Una mareggiata di incapacità. Sanità e depurazione: questa classe dirigente affossa il territorio.

11 novembre 2013

antoniotti-290511 5Stentiamo a credere che l’amministrazione comunale abbia soltanto pensato di camuffare la fogna nel torrente Citrea, quella stessa fogna che scorre quotidianamente e inconfutabilmente nel torrente Celadi, come il residuo di una mareggiata. A parte l’interpretazione bizzarra e fantasiosa di fenomeni metereologici, è del tutto evidente come l’amministrazione comunale stia sfuggendo, non solo in questa circostanza,dinanzi alle proprie gravi responsabilità politiche ed economiche nel settore della depurazione e della gestione delle acque, nonostante sia stata sistematicamente e clamorosamente inchiodata dai fatti. Del resto ricordiamo ancora con imbarazzo le parole di rassicurazione sull’inquinamento marino da parte di sindaco e assessori poche ore prima che venissero sequestrati gli impianti di depurazione e fossero spiccate decine di avvisi di garanzia. Non dimentichiamo che, a parte la malinconica parentesi di centro sinistra in perfetta continuità col passato, gli attuali amministratori governano il territorio da vent’anni e ciò che si vede in giro è il risultato drammatico di queste politiche nefaste.

Purtroppo il disastro e l’assoluta mancanza di responsabilità non sono confinati al settore della depurazione.

Il comunicato trionfalistico del consigliere Caputo a proposito dell’ospedale unico, per esempio, ci lascia basiti. Come si può anche solo immaginare di essere trionfalistici mentre la nostra gente, oggi, ora, soffre profondamente per le corsie di ospedali affollati, caotici, sprovvisti di personale ed attrezzature?
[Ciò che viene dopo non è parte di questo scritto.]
/-- R153. Only the low nibble of V[x] selects the glyph (the spec's decision D22, log 18). -/
def Obligations.LdFPointsAtGlyph : Prop :=
  ∀ (x : Nibble) (s : State),
    decodeWord (0xF#4 ++ x ++ 0x29#8) = .instr (.ldF x) ∧
    ∃ t, exec (.ldF x) s = .next t ∧
      t.i.toNat = s.cfg.fontBase.val + 5 * ((s.readV x).toNat % 16) ∧ FrameBut [.i] s t

/-- A store of registers is seen by the next fetch (R65): where the next two bytes to fetch lie in the stored range, the
fetched word is made of the stored registers. -/
def Obligations.StoreIsSeenByNextFetch : Prop :=
  ∀ (x : Nibble) (p : Word) (s t : State), s.i.toNat + x.toNat ≤ 4095 →
    s.i.toNat ≤ p.toNat → p.toNat + 1 ≤ s.i.toNat + x.toNat → exec (.storeRegs x) s = .next t →
    ∃ op, (t.setPc p).fetch = some op ∧
      op.toNat = (s.readV (BitVec.ofNat 4 (p.toNat - s.i.toNat))).toNat * 256 +
        (s.readV (BitVec.ofNat 4 (p.toNat + 1 - s.i.toNat))).toNat

/-! ### Display -/

/-- R160. That a blank display gives no change is the spec's decision D29 (log 19). -/
def Obligations.ClsClearsDisplay : Prop :=
  ∀ s : State,
    decodeWord 0x00E0#16 = .instr .cls ∧
    ∃ t, exec .cls s = .next t ∧
      (∀ y x (h : y < 32 ∧ x < 64), pixelAt t.disp y x h = false) ∧
      (t.displayChanged = true ↔ ∃ y x, ∃ h : y < 32 ∧ x < 64, pixelAt s.disp y x h = true) ∧
      t.dirty = (s.dirty || t.displayChanged) ∧ FrameBut [.disp, .dirty, .displayChanged] s t

/-- R161. A pixel is inverted exactly if a set sprite bit lands on it (`SpriteCovers`); VF is the collision; the dirty
flag and the step result say whether any set sprite bit was on the grid; out of bounds nothing but the fault record
changes. No reduction of the start coordinate, the raise for a clipped row and the directions are the spec's decisions
D26, D27 and D28 (log 19), that a raise changes nothing else and addresses do not wrap D11 and D34 (log 20), that the
record holds the fetch address (R200, R206) D12 (log 14), and when display_changed is set D29 (log 19). -/
def Obligations.DrwXorsSprite : Prop :=
  ∀ (x y n : Nibble) (s : State),
    decodeWord (0xD#4 ++ x ++ y ++ n) = .instr (.drw x y n) ∧
    (0 < n.toNat ∧ s.i.toNat + n.toNat - 1 > 4095 →
      ∃ t, exec (.drw x y n) s = .next t ∧ Raised .memoryOutOfBounds (0xD#4 ++ x ++ y ++ n) s t) ∧
    (¬(0 < n.toNat ∧ s.i.toNat + n.toNat - 1 > 4095) → ∃ t, exec (.drw x y n) s = .next t ∧
      (∀ py px (h : py < 32 ∧ px < 64),
        pixelAt t.disp py px h ≠ pixelAt s.disp py px h ↔ SpriteCovers s x y n px py) ∧
      (t.readV vf = 0 ∨ t.readV vf = 1) ∧
      (t.readV vf = 1 ↔
        ∃ py px, ∃ h : py < 32 ∧ px < 64, SpriteCovers s x y n px py ∧ pixelAt s.disp py px h = true) ∧
      (t.displayChanged = true ↔ ∃ py px, (py < 32 ∧ px < 64) ∧ SpriteCovers s x y n px py) ∧
      t.dirty = (s.dirty || t.displayChanged) ∧
      RegsBut [vf] s t ∧ FrameBut [.v, .disp, .dirty, .displayChanged] s t)

/-- Drawing the identical sprite at the identical coordinates twice restores the display, and the second draw's VF is 1
exactly if the first draw left a pixel of the sprite set (source property S3). -/
def Obligations.DrawingTwiceRestoresDisplay : Prop :=
  ∀ (x y n : Nibble) (s t : State),
    ¬(0 < n.toNat ∧ s.i.toNat + n.toNat - 1 > 4095) → exec (.drw x y n) s = .next t →
    t.readV x = s.readV x → t.readV y = s.readV y →
    ∃ u, exec (.drw x y n) t = .next u ∧ u.disp = s.disp ∧
      (u.readV vf = 1 ↔
        ∃ py px, ∃ h : py < 32 ∧ px < 64, SpriteCovers s x y n px py ∧ pixelAt t.disp py px h = true)

/-! ### Timers, keys, random -/

/-- R175. -/
def Obligations.LdVxDtReadsDelayTimer : Prop :=
  ∀ (x : Nibble) (s : State),
    decodeWord (0xF#4 ++ x ++ 0x07#8) = .instr (.ldVxDt x) ∧
    ∃ t, exec (.ldVxDt x) s = .next t ∧ t.readV x = s.dt ∧ RegsBut [x] s t ∧ FrameBut [.v] s t

/-- R176. -/
def Obligations.LdDtVxSetsDelayTimer : Prop :=
  ∀ (x : Nibble) (s : State),
    decodeWord (0xF#4 ++ x ++ 0x15#8) = .instr (.ldDtVx x) ∧
    ∃ t, exec (.ldDtVx x) s = .next t ∧ t.dt = s.readV x ∧ FrameBut [.dt] s t

/-- R177, with `sound_active` as the spec decides it (D32, log 27). -/
def Obligations.LdStVxSetsSoundTimer : Prop :=
  ∀ (x : Nibble) (s : State),
    decodeWord (0xF#4 ++ x ++ 0x18#8) = .instr (.ldStVx x) ∧
    ∃ t, exec (.ldStVx x) s = .next t ∧ t.st = s.readV x ∧
      (t.soundActive = true ↔ (s.readV x).toNat ≠ 0) ∧ FrameBut [.st] s t

/-- R178. With no key down the advance is undone and the latch is set; otherwise V[x] holds the index of some pressed
key. Which one is a free value (log 6), so nothing more is said of it, and `draws` is the
model's own counter of free values (log 11). The level-sensitive test and the latch are the spec's
decisions D24 and D25 (log 24). -/
def Obligations.LdVxKWaitsForKey : Prop :=
  ∀ (x : Nibble) (s : State),
    decodeWord (0xF#4 ++ x ++ 0x0A#8) = .instr (.ldVxK x) ∧
    ((∀ k : Nibble, s.keyDown k = false) → ∃ t, exec (.ldVxK x) s = .next t ∧
      t.pc = s.pc - 2 ∧ t.kwActive = true ∧ t.kwReg = x ∧ FrameBut [.pc, .latch] s t) ∧
    ((∃ k : Nibble, s.keyDown k = true) → ∃ t, exec (.ldVxK x) s = .next t ∧
      (∃ k : Nibble, s.keyDown k = true ∧ (t.readV x).toNat = k.toNat) ∧ RegsBut [x] s t ∧
      t.kwActive = false ∧ t.kwReg = s.kwReg ∧ t.draws = s.draws + 1 ∧ FrameBut [.v, .latch, .draws] s t)

/-- R179. Only the low nibble of V[x] selects the key (the spec's decision D23, log 18). -/
def Obligations.SkpSkipsIfKeyDown : Prop :=
  ∀ (x : Nibble) (s : State),
    decodeWord (0xE#4 ++ x ++ 0x9E#8) = .instr (.skp x) ∧
    ∃ t, exec (.skp x) s = .next t ∧
      (∀ k : Nibble, k.toNat = (s.readV x).toNat % 16 →
        t.pc = if s.keyDown k = true then s.pc + 2 else s.pc) ∧ FrameBut [.pc] s t

/-- R180. The exact complement of R179 (low nibble: D23, log 18). -/
def Obligations.SknpSkipsIfKeyUp : Prop :=
  ∀ (x : Nibble) (s : State),
    decodeWord (0xE#4 ++ x ++ 0xA1#8) = .instr (.sknp x) ∧
    ∃ t, exec (.sknp x) s = .next t ∧
      (∀ k : Nibble, k.toNat = (s.readV x).toNat % 16 →
        t.pc = if s.keyDown k = true then s.pc else s.pc + 2) ∧ FrameBut [.pc] s t

/-- R181. The drawn byte is a free value (log 5): V[x] is some byte masked with kk, so no bit outside the mask is set.
`draws` is the model's own counter of free values (log 11): the spec's decision D33 leaves the draw free, and its form is the
model's choice. -/
def Obligations.RndMasksFreeByte : Prop :=
  ∀ (x : Nibble) (kk : Byte) (s : State),
    decodeWord (0xC#4 ++ x ++ kk) = .instr (.rnd x kk) ∧
    ∃ t, exec (.rnd x kk) s = .next t ∧
      t.readV x = Config.rand s.draws &&& kk ∧ t.readV x &&& ~~~kk = 0 ∧ t.draws = s.draws + 1 ∧
      RegsBut [x] s t ∧ FrameBut [.v, .draws] s t

/-! ### The step cycle, the fatal state, the agents -/

/-- R75: where the bytes at pc decode to an instruction i and the core's turn has come, step is exec of i on the state
with the turn taken off the schedule, the step result cleared and pc advanced by 2. The schedule is the model's own
(log 3). -/
def Obligations.StepRunsDecodedInstruction : Prop :=
  ∀ (s : State) (i : Instr), CoreReady s → (s.pc.toNat % 2 = 0 ∨ s.cfg.oddPc = .execute) → s.pc.toNat ≤ 4094 →
    decode [s.readByte s.pc.toNat, s.readByte (s.pc.toNat + 1)] = .ok (i, []) →
    step s = exec i (s.begun.setPc (s.pc + 2))

/-- R56: a fetch at pc ≥ 4095 raises, with the opcode absent and pc not advanced (R205). The record's address is the spec's
decision D12 (log 14). -/
def Obligations.FetchOutOfBoundsRaises : Prop :=
  ∀ s : State, CoreReady s → (s.pc.toNat % 2 = 0 ∨ s.cfg.oddPc = .execute) → 4095 ≤ s.pc.toNat →
    ∃ t, step s = .next t ∧
      t.fault = some { kind := .memoryOutOfBounds, opcode := none, addr := s.pc } ∧ t.displayChanged = false ∧
      FrameBut [.fault, .displayChanged, .turns] s t

/-- R206 for a word of the illegal set: the record holds the opcode and the fetch address, and only pc keeps its advance
(R205; the spec's decisions D9, D11, D12: logs 14, 20, 23). -/
def Obligations.IllegalWordRaisesDecodeError : Prop :=
  ∀ (s : State) (op : Word) (why : Reject), CoreReady s → (s.pc.toNat % 2 = 0 ∨ s.cfg.oddPc = .execute) →
    s.fetch = some op → decodeWord op = .illegal why →
    ∃ t, step s = .next t ∧
      t.fault = some { kind := .decodeError, opcode := some op, addr := s.pc } ∧ t.displayChanged = false ∧
      t.pc = s.pc + 2 ∧ FrameBut [.fault, .displayChanged, .turns, .pc] s t

/-- R59 with ODD_PC = refuse: a step at an odd pc has no meaning (the spec's decision D10, log 7). -/
def Obligations.OddPcIsRefused : Prop :=
  ∀ s : State, CoreReady s → s.pc.toNat % 2 = 1 → s.cfg.oddPc = .refuse → step s = .refused .misalignedPc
Mentre, cioè, il piano criminale di chiusura degli ospedali prodotto da questa giunta regionale ed avallato dall’intera classe dirigente locale, si mostra nelle sue catastrofiche conseguenze negando il diritto alla salute alle nostre comunità?

Oppure i consiglieri regionali credono davvero di curare i pazienti con i comunicati stampa sul futuro ospedale?

Il nuovo nosocomio è un obiettivo importante da perseguire, ma pesa su Caputo e company la responsabilità gravissima di non essere stati in grado di difendere i presidi sanitari del territorio, permettendo la chiusura di Cariati e Trebisacce ed il ridimensionamento di Rossano e Corigliano Calabro e si tratta di una responsabilità storica e grave.

Quanto alla collaborazione invocata legittimamente dall’amministrazione comunale, temiamo si faccia una profonda confusione tra la collaborazione, la dialettica politica e l’allineamento ossequioso.

Ribadiamo la nostra piena collaborazione su delle proposte che mirino a risolvere i problemi della città e del territorio e non su progetti speculativi, inutili e costosi come, lo ribadiamo, il progetto del depuratore consortile su cui questa amministrazione continua a raccontare sciocchezze ignorando tanto i problemi attuali quanto quelli futuri.

La nostra collaborazione si manifesta in pieno nelle nostre domande, poste ormai mesi fa e tutt’ora senza risposta: quanto costerà la nuova rete da Toscano ed Insiti? Chi pagherà l’energia e la manutenzione di questa inutile nuova rete e degli imponenti impianti di sollevamento necessari? Che senso ha costruire nuova rete mentre mezzo centro storico scarica nel Celadi? Perché non si utilizza il denaro pubblico per terminare la rete fognaria e potenziare l’attuale rete di depurazione, ottenendo un sistema economico, facilmente gestibile ed efficiente?

La verità è che il mega-depuratore altro non è che l’ennesimo progetto di speculazione politico-clientelare di una classe politica trasversalmente incapace di pensare agli interessi delle nostre comunità, un copione che purtroppo si ripete (come avvenuto per l’impianto di trattamento rifiuti di Bucita, costruito coi soldi della regione ed affidato per un decennio ad autorevoli ditte private col risultato che non serve praticamente a nulla) e che non abbiamo nessuna intenzione di osservare con le mani in mano.